Transcribe exactly everything in the data below from the line containing "without a follow-up, whose" down to the line containing "acknowledgement (R110). -/", both lines included and nothing further.

= = = = =

-- ==== Sys2Proof/Machine/Operands.lean ====
section
/-! DEFINITION. The fields of session messages that reach the part (08 8.2, 8.9, R155, R162). -/

namespace Sys2Proof.Machine

/-- The `len` bits of a word from bit `lo` up, as a number. -/
def field (w : Word) (lo len : Nat) : Nat :=
  (w.extractLsb' lo len).toNat

/-- The message type, bits 31:28 of message word 0 (R162); 0 for no words. -/
def messageType : List Word → Nat
  | [] => 0
  | w :: _ => field w 28 4

/-- The message is a REQUEST (R162). -/
def isRequest (ws : List Word) : Bool :=
  messageType ws == 1

/-- The kind of a REQUEST, bits 27:24 of word 0 (08 8.9). -/
def requestKind : List Word → Nat
  | [] => 0
  | w :: _ => field w 24 4

/-- The tag of a REQUEST, bits 23:21 of word 0 (08 8.9). -/
def requestTag : List Word → Tag
  | [] => 0
  | w :: _ => Fin.ofNat 8 (field w 21 3)

/-- A handle field, bits 19:0: slot in 19:8, generation in 7:0 (08 8.9). -/
def handleField (w : Word) : Handle :=
  { slot := Fin.ofNat 4096 (field w 8 12), gen := w.extractLsb' 0 8 }

/-- A request as its kind gives it. -/
inductive RequestBody where
  | join (c : LeaseClass)
  | leave
  | renew
  | lock (b : LockBody)
  deriving DecidableEq, Repr

/-- The fields of an ACQUIRE, or none where its mode, page count or wait code is malformed (R155). -/
def acquireFields (w0 w1 w2 : Word) : Option LockBody :=
  let mode := field w0 19 2
  let count := field w2 0 21
  let code := field w2 28 4
  if count = 0 ∨ Config.maxPages < count ∨ 7 < code then none
  else if mode = 1 then some (.acquire .shared w1 count (w0.extractLsb' 0 16) (Fin.ofNat 8 code))
  else if mode = 2 then some (.acquire .exclusive w1 count (w0.extractLsb' 0 16) (Fin.ofNat 8 code))
  else none

/-- The fields of a CONVERT, or none where its direction, or its wait code for UP, is malformed (R155). -/
def convertFields (w0 w1 : Word) : Option LockBody :=
  let direction := field w0 19 2
  let code := field w0 15 4
  if direction = 1 then
    if 7 < code then none else some (.convertUp (handleField w1) (Fin.ofNat 8 code))
  else if direction = 2 then some (.convertDown (handleField w1))
  else none

/-- A REQUEST's kind and fields, or none where it is malformed (R155). -/
def parseRequest (ws : List Word) : Option RequestBody :=
  match requestKind ws, ws with
  | 1, [w0] => some (.join (Fin.ofNat 8 (field w0 0 3)))
  | 2, [_] => some .leave
  | 3, [w0, w1, w2] => (acquireFields w0 w1 w2).map .lock
  | 4, [w0] => some (.lock (.release (handleField w0)))
  | 5, [w0, w1] => (convertFields w0 w1).map .lock
  | 6, [_] => some .renew
  | 7, [w0] => some (.lock (.query (handleField w0)))
  | _, _ => none

/-- An acknowledgement as the session unit takes it. -/
inductive AckBody where
  | notice (h : Handle)
  | session
  deriving DecidableEq, Repr

/-- A NOTICE_ACK or SESSION_ACK of its required length, else none (R151, R162). -/
def parseAck (ws : List Word) : Option AckBody :=
  match messageType ws, ws with
  | 5, [w0] => some (.notice (handleField w0))
  | 6, [_] => some .session
  | _, _ => none

/-- The message is discarded by R151: neither a REQUEST nor an acknowledgement of its required length. -/
def isDiscarded (ws : List Word) : Bool :=
  !isRequest ws && (parseAck ws).isNone

end Sys2Proof.Machine
end

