/-- A condition posted (R105): added to the set, and taken out of the conditions of a SESSION_NOTICE in delivery, so that its
acknowledgement leaves the condition pending. -/
def addCondition (a : NoticeAgent) (c : Condition) : NoticeAgent :=
  { a with
    conditions := a.conditions.add c
    marker := match a.marker with
      | .sessionSent x => .sessionSent (x.minus (Conditions.none.add c))
      | m => m }

/-- SESSION_CONDITION_POST (R105). -/
def execSessionConditionPost (s : State) : Host.Outcome State Fault Refusal :=
  match s.notice.conditions with
  | .post a c era :: rest =>
    let s := { s with notice := { s.notice with conditions := rest } }
    if era < s.notice.era then .next s
    else .next (beginDelivery (s.setNotice a (addCondition (s.noticeAgent a) c)) a)
  | _ => .next s

/-- The session notice set emptied at a JOIN; a SESSION_NOTICE in delivery is retracted (R105). -/
def emptyConditions (a : NoticeAgent) : NoticeAgent :=
  match a.marker with
  | .sessionSent _ => { a with conditions := .none, marker := .ready, retracted := some .session }
  | .ready | .claiming _ | .recordSent _ | .acking _ => { a with conditions := .none }

/-- SESSION_SET_EMPTY (R105). -/
def execSessionSetEmpty (s : State) : Host.Outcome State Fault Refusal :=
  match s.notice.conditions with
  | .empty a era :: rest =>
    let s := { s with notice := { s.notice with conditions := rest } }
    if era < s.notice.era then .next s
    else .next (beginDelivery (s.setNotice a (emptyConditions (s.noticeAgent a))) a)
  | _ => .next s

/-! ## Answers of a domain (R107, R110) -/

/-- A claim's answer taken by the notice unit (R107). A granted claim finds no entry where the post of the claimed front was
discarded, its owner no longer ONLINE (R103): no notice can be handed on, and the marker becomes READY, so that delivery begins
(R106, log 25). -/
def takeAnswer (s : State) (a : AgentId) (h : Handle) (granted : Bool) : State :=
  let x := s.noticeAgent a
  if x.marker = .claiming h then
    if granted then
      match findEntry h x.queue with
      | some e => handNotice (s.setNotice a { x with marker := .recordSent h }) a (.record h e.front)
      | none => beginDelivery (s.setNotice a { x with marker := .ready }) a
    else beginDelivery (s.setNotice a { x with marker := .ready }) a
  else s

/-- An acknowledged entry whose follow-up takes the front's place, moved to the tail (R110). DESIGN CHOICE (log 35): an entry
without a follow-up, whose FOLLOW_UP post was discarded for an owner not ONLINE (R103), stays as it is. -/
def promoteEntry (h : Handle) (q : List Entry) : List Entry :=
  match findEntry h q with
  | some e =>
    match e.followUp with
    | some n => dropEntry h q ++ [{ e with front := n, followUp := none }]
    | none => q
  | none => q

/-- A queue after the outcome of an acknowledgement (R110). -/
def applyOutcome (h : Handle) (o : AckOutcome) (q : List Entry) : List Entry :=
  match o with
  | .promoted => promoteEntry h q
  | .removed => dropEntry h q
  | .notTaken => q

/-- The outcome of an acknowledgement taken by the notice unit (R110). -/
def takeOutcome (s : State) (a : AgentId) (h : Handle) (o : AckOutcome) : State :=
  let x := { s.noticeAgent a with queue := applyOutcome h o (s.noticeAgent a).queue }
  if x.marker = .acking h then beginDelivery (s.setNotice a { x with marker := .ready }) a else s.setNotice a x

= = = = =

OUTPUT FOR THIS TASK »
without a follow-up, whose FOLLOW_UP post was discarded for an owner not ONLINE (R103), stays as it is. -/
def promoteEntry (h : Handle) (q : List Entry) : List Entry :=
  match findEntry h q with
  | some e =>
    match e.followUp with
    | some n => dropEntry h q ++ [{ e with front := n, followUp := none }]
    | none => q
  | none => q

/-- A queue after the outcome of an acknowledgement (R110). -/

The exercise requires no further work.